Working With JSON Files
00:00 Working with JSON files. JSON stands for JavaScript Object Notation. JSON files are plaintext files used for data interchange, and humans can read them easily.
00:13
They follow the standard seen onscreen and use the .json
extension. Python and pandas work well with JSON files, as Python’s json
library offers built-in support for them.
00:26
You can save the data from your DataFrame to a JSON file with .to_json()

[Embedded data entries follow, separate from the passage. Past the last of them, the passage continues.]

-- ==== Sys2Proof/Tests/Slice0.lean ====
section
/-! SUPPORT. Tests by hand: words written out from the encoding tables of spec/, single operations with the results of
spec/95_test_vectors.md, and for every statement with hypotheses a state and operands that meet them. -/

open Sys2Proof Sys2Proof.Machine

namespace Sys2Proof.Tests

/-! ### Well-formedness -/

/-- A burst past 0x0A (30 R119) and data bytes that are not one per register (R92) are refused. -/
theorem test_wellFormed :
    Instr.wellFormed (.rreg 9#4 2#4) = false ∧ Instr.wellFormed (.wreg 9#4 2#4 [1#8, 2#8, 3#8]) = false ∧
      Instr.wellFormed (.wreg 1#4 1#4 [0x38#8]) = false ∧ Instr.wellFormed (.wreg 1#4 0#4 [0x38#8, 0x02#8]) = false ∧
      Instr.wellFormed (.rreg 9#4 1#4) = true ∧ Instr.wellFormed (.rreg 0xC#4 0#4) = true ∧
      Instr.wellFormed (.wreg 1#4 1#4 [0x38#8, 0x02#8]) = true := by decide

/-- The default parameters meet R11, R12 and R260. -/
theorem test_default_codes : WireCodes.default.wf = true := by decide
theorem test_default_rates : Params.default.ratesWf = true := by decide +kernel

/-! ### Decoding: words from 30_encoding.md R96, R95, R110 -/

/-- The instruction a frame of these bytes is. -/
def wireIs (bytes : List Byte) (i : Instr) : Bool := decode WireCodes.default (.wire bytes) == .ok i

theorem test_decode_oneByte :
    wireIs [0b00000000#8] .wakeup ∧ wireIs [0b00000001#8, 0xFF#8, 0xFF#8, 0xFF#8] .rdata ∧
      wireIs [0b00000011#8] .rdatac ∧ wireIs [0b00001111#8] .sdatac ∧ wireIs [0b11110000#8] .selfcal ∧
      wireIs [0b11110001#8] .selfocal ∧ wireIs [0b11110010#8] .selfgcal ∧ wireIs [0b11110011#8] .sysocal ∧
      wireIs [0b11110100#8] .sysgcal ∧ wireIs [0b11111100#8] .sync ∧ wireIs [0b11111101#8] .standby ∧
      wireIs [0b11111110#8] .reset ∧ wireIs [0b11111111#8] .wakeup2 := by decide

/-- 95 V7. -/
theorem test_decode_register :
    wireIs [0b00010011#8, 0b00000000#8, 0xFF#8] (.rreg 3#4 0#4) ∧
      wireIs [0b00010000#8, 0b00000010#8, 0xFF#8, 0xFF#8, 0xFF#8] (.rreg 0#4 2#4) ∧
      wireIs [0b01010001#8, 0b00000001#8, 0x38#8, 0x02#8] (.wreg 1#4 1#4 [0x38#8, 0x02#8]) ∧
      wireIs [0b01011100#8, 0b00000000#8, 0x11#8] (.wreg 0xC#4 0#4 [0x11#8]) := by decide

/-- 30 R115, R119; 95 V7. -/
theorem test_decode_rejects :
    decode WireCodes.default (.wire [0x04#8]) = .error .reservedByte ∧
      decode WireCodes.default (.wire [0x51#8, 0x10#8, 0#8]) = .error .reservedCount ∧
      decode WireCodes.default (.wire [0x59#8, 0x02#8, 0#8, 0#8, 0#8]) = .error .burstPastEnd ∧
      decode WireCodes.default (.wire [0x51#8, 0x01#8, 0x38#8]) = .error .truncated ∧
      decode WireCodes.default (.dac [0x31#8, 0#8, 0#8]) = .error .reservedDacCommand := by decide

/-- 95 V11. -/
theorem test_decode_dacframe :
    decode WireCodes.default (.dac [0b00110100#8, 0x12#8, 0x34#8]) = .ok (.dacframe 1#1 0x1234#16) ∧
      decode WireCodes.default (.dac [0b00110000#8, 0xFF#8, 0x01#8]) = .ok (.dacframe 0#1 0xFF01#16) := by decide

/-- What the ports of a host operation ask for; the operands of 95 P1 to P6. -/
theorem test_decode_host :
    decodeHost { HostPort.ofOp 0b00000#5 with id := 1#4 } = .ok (.rdreg 1#4) ∧
      decodeHost { HostPort.ofOp 0b00001#5 with id := 1#4, value := 0x38#8 } = .ok (.wrreg 1#4 0x38#8) ∧
      decodeHost (HostPort.ofOp 0b00010#5) = .ok .rdid ∧
      decodeHost { HostPort.ofOp 0b00011#5 with p := 0x03#8, n := 0xFF#8 } = .ok (.muxenc 0x03#8 0xFF#8) ∧
      decodeHost { HostPort.ofOp 0b00100#5 with v := 0x1000#16 } = .ok (.gainenc 0x1000#16) ∧
      decodeHost { HostPort.ofOp 0b00101#5 with gcode := 2#3 } = .ok (.gaindec 2#3) ∧
      decodeHost { HostPort.ofOp 0b00110#5 with k := 1, p := 0#8, n := 9#8, v := 0x5000#16 } =
        .ok (.setch 1 0#8 9#8 0x5000#16) ∧
      decodeHost { HostPort.ofOp 0b00111#5 with count := 2 } = .ok (.setk 2) ∧
      decodeHost (HostPort.ofOp 0b01000#5) = .ok .scan ∧ decodeHost (HostPort.ofOp 0b01001#5) = .ok .init ∧
      decodeHost { HostPort.ofOp 0b01010#5 with c := 1#1, code := 0x8000#16 } = .ok (.dacwr 1#1 0x8000#16) ∧
      decodeHost { HostPort.ofOp 0b01011#5 with volt := 5 / 2, ref := 5 } = .ok (.v2code (5 / 2) 5) ∧
      decodeHost { HostPort.ofOp 0b01100#5 with code := 0x8000#16, ref := 5 } = .ok (.code2v 0x8000#16 5) ∧
      decodeHost { HostPort.ofOp 0b01101#5 with raw := 1193046#32, ref := 5 } = .ok (.raw2v 1193046#32 5) ∧
      decodeHost { HostPort.ofOp 0b01110#5 with rate := 1200 } = .ok (.ratesel 1200) ∧
      decodeHost { HostPort.ofOp 0b01111#5 with target := 2#32, nout := 1#2 } = .ok (.arm 2#32 1#2) ∧
      decodeHost (HostPort.ofOp 0b10000#5) = .ok .start ∧ decodeHost (HostPort.ofOp 0b10001#5) = .ok .cancel ∧
      decodeHost { HostPort.ofOp 0b10010#5 with c := 0#1, i := 1#32, code := 0x4000#16 } =
        .ok (.ldout 0#1 1#32 0x4000#16) ∧
      decode WireCodes.default .tick = .ok .tick ∧ decodeHost (HostPort.ofOp 0b10011#5) = .error .unassignedOp := by
  refine ⟨rfl, rfl, rfl, rfl, rfl, rfl, rfl, rfl, rfl, rfl, rfl, rfl, rfl, rfl, rfl, rfl, rfl, rfl, rfl, rfl, rfl⟩

/-- Rows of spec/opcode_table.json, one of each kind. -/
theorem test_table_words :
    decodeTableWord 8 0xF0 = some .selfcal ∧ decodeTableWord 8 0x50 = some (.wreg 0#4 0#4 [0#8]) ∧
      decodeTableWord 8 0x34 = some (.dacframe 1#1 0#16) ∧ decodeTableWord 8 0x09 = some .init ∧
      decodeTableWord 1 1 = some .tick ∧ decodeTableWord 8 0x13 = some (.rreg 3#4 0#4) := by decide

/-! ### States -/

def lastOr (o : Host.Outcome State Fault Refusal) (d : State) : State := match o with | .next t => t | _ => d

/-- The operation answered a next state of this property. -/
def after (o : Host.Outcome State Fault Refusal) (p : State → Bool) : Bool := match o with | .next t => p t | _ => false

def faults (o : Host.Outcome State Fault Refusal) (r : Fault) : Bool := match o with | .fault x => x == r | _ => false

def refuses (o : Host.Outcome State Fault Refusal) (r : Refusal) : Bool := match o with | .refused x => x == r | _ => false

theorem next_of_after {o : Host.Outcome State Fault Refusal} {p : State → Bool} (d : State) (h : after o p = true) :
    o = .next (lastOr o d) := by
  cases o <;> simp [after, lastOr] at h ⊢

theorem exists_of_after {o : Host.Outcome State Fault Refusal} {p : State → Bool} (h : after o p = true) :
    ∃ t, o = .next t := by
  cases o <;> simp [after] at h ⊢

/-- An edge with the line ready and nothing offered. -/
def quiet : Edge :=
  { drdyN := false, hwOk := true, conv := 0x800000#24, tick := false, cmd := none, read := none, actDone := true }

/-- Booted, the line ready, registers 0 to 3, 9 and 10 known, two edges to come. -/
def booted : State :=
  { State.reset with
    initok := true, drdyN := false, hwOk := true, inputs := [quiet, { quiet with tick := true }]
    dac := ⟨0#16, 0#16, .start⟩
    adc := { State.reset.adc with
      conv := 0x800000#24
      mem := [(0, 0x06#8), (1, 0x38#8), (2, 0x02#8), (3, 0xF0#8), (9, 0x11#8), (10, 0x5A#8)] } }

/-- A frame of the converter chip is open. -/
def listening : State := { booted with csAdcN := false, inputs := [] }

/-- Two channels, as 95 P3 loads them. -/
def channels : Nat → ChDesc
  | 0 => ⟨0x03#8, 0xFF#8, 0x1000#16, 2#3, 0x38#8⟩
  | _ => ⟨0x00#8, 0x09#8, 0x5000#16, 0#3, 0x08#8⟩

def table : Store ChDesc := [(0, channels 0), (1, channels 1)]

/-- A session in its second and last cycle: two channels, one output. -/
def running : State :=
  { booted with
    ch := table, chanCount := 2
    sess := { sched := .running, armed := true, cycle := 1#32, target := 2#32, overruns := 0#32, nout := 1#2,
              buf := [(0, 1#32), (1, 0xFFFFFFFF#32)], outseq0 := [(0, 0x8000#16), (1, 0x4000#16)], outseq1 := [] } }

/-- A session armed for three cycles and two outputs. -/
def armed : State :=
  { booted with
    sess := { sched := .armed, armed := false, cycle := 0#32, target := 3#32, overruns := 0#32, nout := 2#2, buf := [],
              outseq0 := [], outseq1 := [] } }

/-! ### The pure operations -/

/-- 95 V1, example E1. -/
theorem test_muxenc :
    after (exec (.muxenc 0x03#8 0xFF#8) State.reset) (fun t =>
      t.regs.muxout == ⟨0x38#8, true⟩ && !t.illegal && !t.flags.eCh && t.done) = true := by decide

/-- 95 V2: both pins far outside; and the flag stays when a legal pair follows. -/
theorem test_muxenc_illegal :
    after (exec (.muxenc 0x80#8 0x7F#8) State.reset) (fun t =>
      t.regs.muxout == ⟨0x88#8, true⟩ && t.illegal && t.flags.eCh && t.fault == 0#3 &&
      after (exec (.muxenc 0x07#8 0xFF#8) t) (fun u => u.regs.muxout.value == 0x78#8 && !u.illegal && u.flags.eCh)) =
      true := by decide

/-- 95 V3, at a threshold and one step above it; example E4. -/
theorem test_gainenc :
    after (exec (.gainenc 0x0140#16) State.reset) (fun t => t.regs.gainout == ⟨6#3, true⟩) ∧
      after (exec (.gainenc 0x0141#16) State.reset) (fun t => t.regs.gainout == ⟨5#3, true⟩) ∧
      after (exec (.gainenc 0x1000#16) State.reset) (fun t => t.regs.gainout == ⟨2#3, true⟩) ∧
      after (exec (.gainenc 0x5001#16) State.reset) (fun t => t.regs.gainout == ⟨0#3, true⟩) := by decide

/-- 95 V4. -/
theorem test_gaindec :
    after (exec (.gaindec 6#3) State.reset) (fun t => t.regs.vout == ⟨0x0140#16, true⟩) ∧
      after (exec (.gaindec 7#3) State.reset) (fun t => t.regs.vout == ⟨0x5000#16, true⟩) := by decide

/-- 95 P3: the second descriptor, whose pin 9 is illegal. -/
theorem test_setch :
    after (exec (.setch 1 0x00#8 0x09#8 0x5000#16) State.reset) (fun t =>
      storeRead t.ch 1 == some (channels 1) && t.illegal && t.flags.eCh && t.fault == 0#3) = true := by decide

/-- 95 V12: not accepted while Running; nor past the table (R176). -/
theorem test_setch_refused :
    after (exec (.setch 0 0#8 0#8 0#16) running) (fun t => t == running) ∧
      after (exec (.setch 8 0#8 0#8 0#16) booted) (fun t => t == booted) := by
  constructor <;> simp [exec, execSetch, pureOp, busy, outsideSession, after, running, booted, State.reset, Params.default]

/-- R177: up to NCH_MAX. -/
theorem test_setk :
    after (exec (.setk 8) State.reset) (fun t => t.chanCount == 8 && t.done) ∧
      after (exec (.setk 9) State.reset) (fun t => t.chanCount == 0 && !t.done) := by decide

/-- 95 V9: exact, and the half that goes up. -/
theorem test_v2code :
    after (exec (.v2code 1 5) State.reset) (fun t => t.regs.code16 == ⟨0x3333#16, true⟩) ∧
      after (exec (.v2code (5 / 131072) 5) State.reset) (fun t => t.regs.code16 == ⟨1#16, true⟩) ∧
      after (exec (.v2code (5 * 131069 / 131072) 5) State.reset) (fun t => t.regs.code16 == ⟨65535#16, true⟩) := by
  decide +kernel

/-- 95 V9: both clamps (E9), and a reference that is not positive. -/
theorem test_v2code_clamps :
    after (exec (.v2code 5 5) State.reset) (fun t => t.regs.code16 == ⟨65535#16, true⟩) ∧
      after (exec (.v2code (-1) 5) State.reset) (fun t => t.regs.code16 == ⟨0#16, true⟩) ∧
      after (exec (.v2code 1 0) State.reset) (fun t => !t.done && !t.regs.code16.written) := by
  decide +kernel

/-- 95 V9. -/
theorem test_code2v :
    after (exec (.code2v 0x8000#16 5) State.reset) (fun t => t.regs.volts == ⟨5 / 2, true⟩) ∧
      after (exec (.code2v 0xFFFF#16 5) State.reset) (fun t => t.regs.volts == ⟨327675 / 65536, true⟩) := by
  decide +kernel

/-- 95 V9: the most negative sample and the most positive one (E7). -/
theorem test_raw2v :
    after (exec (.raw2v 0xFF800000#32 5) State.reset) (fun t => t.regs.volts == ⟨-8388608 / 3355443, true⟩) ∧
      after (exec (.raw2v 8388607#32 5) State.reset) (fun t => t.regs.volts == ⟨8388607 / 3355443, true⟩) := by
  decide +kernel

/-- 95 V10: example E12, an exact entry, one above it. -/
theorem test_ratesel :
    after (exec (.ratesel 1200) State.reset) (fun t => t.regs.ratehz == ⟨2000, true⟩ && t.regs.ratecode == ⟨0xB0#8, true⟩) ∧
      after (exec (.ratesel 60) State.reset) (fun t => t.regs.ratehz.value == 60 && t.regs.ratecode.value == 0x72#8) ∧
      after (exec (.ratesel 61) State.reset) (fun t => t.regs.ratehz.value == 100 && t.regs.ratecode.value == 0x82#8) := by
  decide +kernel

/-- 95 V10: below and above the table. -/
theorem test_ratesel_ends :
    after (exec (.ratesel (-5)) State.reset) (fun t => t.regs.ratehz.value == 5 / 2 && t.regs.ratecode.value == 0x03#8) ∧
      after (exec (.ratesel 30001) State.reset) (fun t =>
        t.regs.ratehz.value == 30000 && t.regs.ratecode.value == 0xF0#8) := by
  decide +kernel

/-! ### The session -/

/-- 95 P5. -/
theorem test_arm :
    after (exec (.arm 2#32 1#2) { running with sess := { running.sess with sched := .stopped, armed := false } })
      (fun t => t.sess.target == 2#32 && t.sess.nout == 1#2 && t.sess.cycle == 0#32 && t.sess.buf == [] &&
        t.sess.outseq0 == [] && t.sess.sched == .armed && !t.sess.armed) = true := by decide

/-- R286: not accepted in a session, nor for three outputs. -/
theorem test_arm_refused :
    after (exec (.arm 5#32 1#2) running) (fun t => t.sess == running.sess) ∧
      after (exec (.arm 5#32 3#2) booted) (fun t => t.sess == booted.sess) := by decide

/-- 95 P5; V12: a target of 0 ends at once. -/
theorem test_start :
    after (exec .start armed) (fun t => t.sess.sched == .running && t.sess.armed) ∧
      after (exec .start { armed with sess := { armed.sess with target := 0#32 } })
        (fun t => t.sess.sched == .stopped && !t.sess.armed && t.sess.cycle == 0#32) := by decide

. This code produces the file data-columns.json
. You can see its contents onscreen now. It has one large dictionary with the column labels as keys and the corresponding inner dictionaries as values.
00:52
You can get a different file structure if you pass an argument for the optional parameter orient
as seen onscreen now.
01:05
The orient
parameter defaults to 'columns'
, but here it’s been set to 'index'
. You should get a new file data-index.json
, whose contents you can see onscreen now. You can see that it also has one large dictionary, but this time the row labels are the keys and the inner dictionaries are the values. There are a few more options for orient
.
01:29
One of them is 'records'
, as seen onscreen.
01:37
Again, this should create a new file data-records.json
, whose contents you can see onscreen. You can see it holds a list with one dictionary for each row, and the row labels are not written.
01:51
You can get another variation with orient='split'
.
02:01
The resulting file is data-split.json
, whose contents you can see onscreen now. data-split.json
contains one dictionary that holds the following list: the names of the columns, the labels of the rows, the inner lists that hold data values.
02:22
If you don’t provide the value for the optional parameter path_or_buf
that defines the file path, then .to_json()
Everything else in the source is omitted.